==== Records provided ====

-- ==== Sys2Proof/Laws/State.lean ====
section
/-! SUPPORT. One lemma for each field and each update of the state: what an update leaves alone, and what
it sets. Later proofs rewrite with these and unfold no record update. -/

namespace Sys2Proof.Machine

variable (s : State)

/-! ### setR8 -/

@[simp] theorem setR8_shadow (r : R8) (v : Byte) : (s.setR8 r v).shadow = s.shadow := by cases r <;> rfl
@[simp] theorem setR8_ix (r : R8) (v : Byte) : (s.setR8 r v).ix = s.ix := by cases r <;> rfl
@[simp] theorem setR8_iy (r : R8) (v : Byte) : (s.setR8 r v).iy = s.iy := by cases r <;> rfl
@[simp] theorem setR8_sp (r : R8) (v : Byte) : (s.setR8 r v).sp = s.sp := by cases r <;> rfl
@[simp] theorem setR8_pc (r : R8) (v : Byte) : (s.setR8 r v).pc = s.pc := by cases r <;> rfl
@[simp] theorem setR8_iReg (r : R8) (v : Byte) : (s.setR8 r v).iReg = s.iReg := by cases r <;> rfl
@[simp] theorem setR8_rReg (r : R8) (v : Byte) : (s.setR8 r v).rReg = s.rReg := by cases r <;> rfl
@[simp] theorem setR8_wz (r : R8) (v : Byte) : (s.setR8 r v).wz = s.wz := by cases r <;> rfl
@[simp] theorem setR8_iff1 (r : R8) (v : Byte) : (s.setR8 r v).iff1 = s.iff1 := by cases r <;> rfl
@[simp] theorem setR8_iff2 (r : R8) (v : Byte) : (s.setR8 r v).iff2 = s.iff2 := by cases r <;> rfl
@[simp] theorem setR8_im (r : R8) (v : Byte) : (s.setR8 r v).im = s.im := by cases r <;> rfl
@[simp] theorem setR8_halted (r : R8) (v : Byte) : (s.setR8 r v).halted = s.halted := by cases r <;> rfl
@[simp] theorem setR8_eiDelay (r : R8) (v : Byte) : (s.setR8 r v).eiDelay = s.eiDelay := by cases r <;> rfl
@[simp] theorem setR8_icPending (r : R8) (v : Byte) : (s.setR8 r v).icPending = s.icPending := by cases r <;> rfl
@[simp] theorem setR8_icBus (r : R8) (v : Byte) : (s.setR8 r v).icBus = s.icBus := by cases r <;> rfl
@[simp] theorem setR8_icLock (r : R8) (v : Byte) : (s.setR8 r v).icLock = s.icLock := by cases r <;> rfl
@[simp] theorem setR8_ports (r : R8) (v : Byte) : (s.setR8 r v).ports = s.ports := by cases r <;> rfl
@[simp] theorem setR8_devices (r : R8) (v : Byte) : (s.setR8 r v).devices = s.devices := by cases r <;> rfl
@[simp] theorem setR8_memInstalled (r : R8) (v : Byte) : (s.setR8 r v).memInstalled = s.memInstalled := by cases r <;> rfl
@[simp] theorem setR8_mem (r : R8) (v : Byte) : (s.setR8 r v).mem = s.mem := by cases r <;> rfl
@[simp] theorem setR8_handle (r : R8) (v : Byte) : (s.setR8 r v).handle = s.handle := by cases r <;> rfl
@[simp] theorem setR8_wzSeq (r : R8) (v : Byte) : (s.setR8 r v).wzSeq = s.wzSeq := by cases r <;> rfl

====

_Your assignment_
Begin with the first line of the listing and copy exactly through the line that contains "s.shadow := by cases r <;> rfl", please, keeping both ends and leaving out everything after.

_Result below_
-- ==== Sys2Proof/Laws/State.lean ====
section
/-! SUPPORT. One lemma for each field and each update of the state: what an update leaves alone, and what
it sets. Later proofs rewrite with these and unfold no record update. -/

namespace Sys2Proof.Machine

variable (s : State)

/-! ### setR8 -/

@[simp] theorem setR8_shadow (r : R8) (v : Byte) : (s.setR8 r v).shadow = s.shadow := by cases r <;> rfl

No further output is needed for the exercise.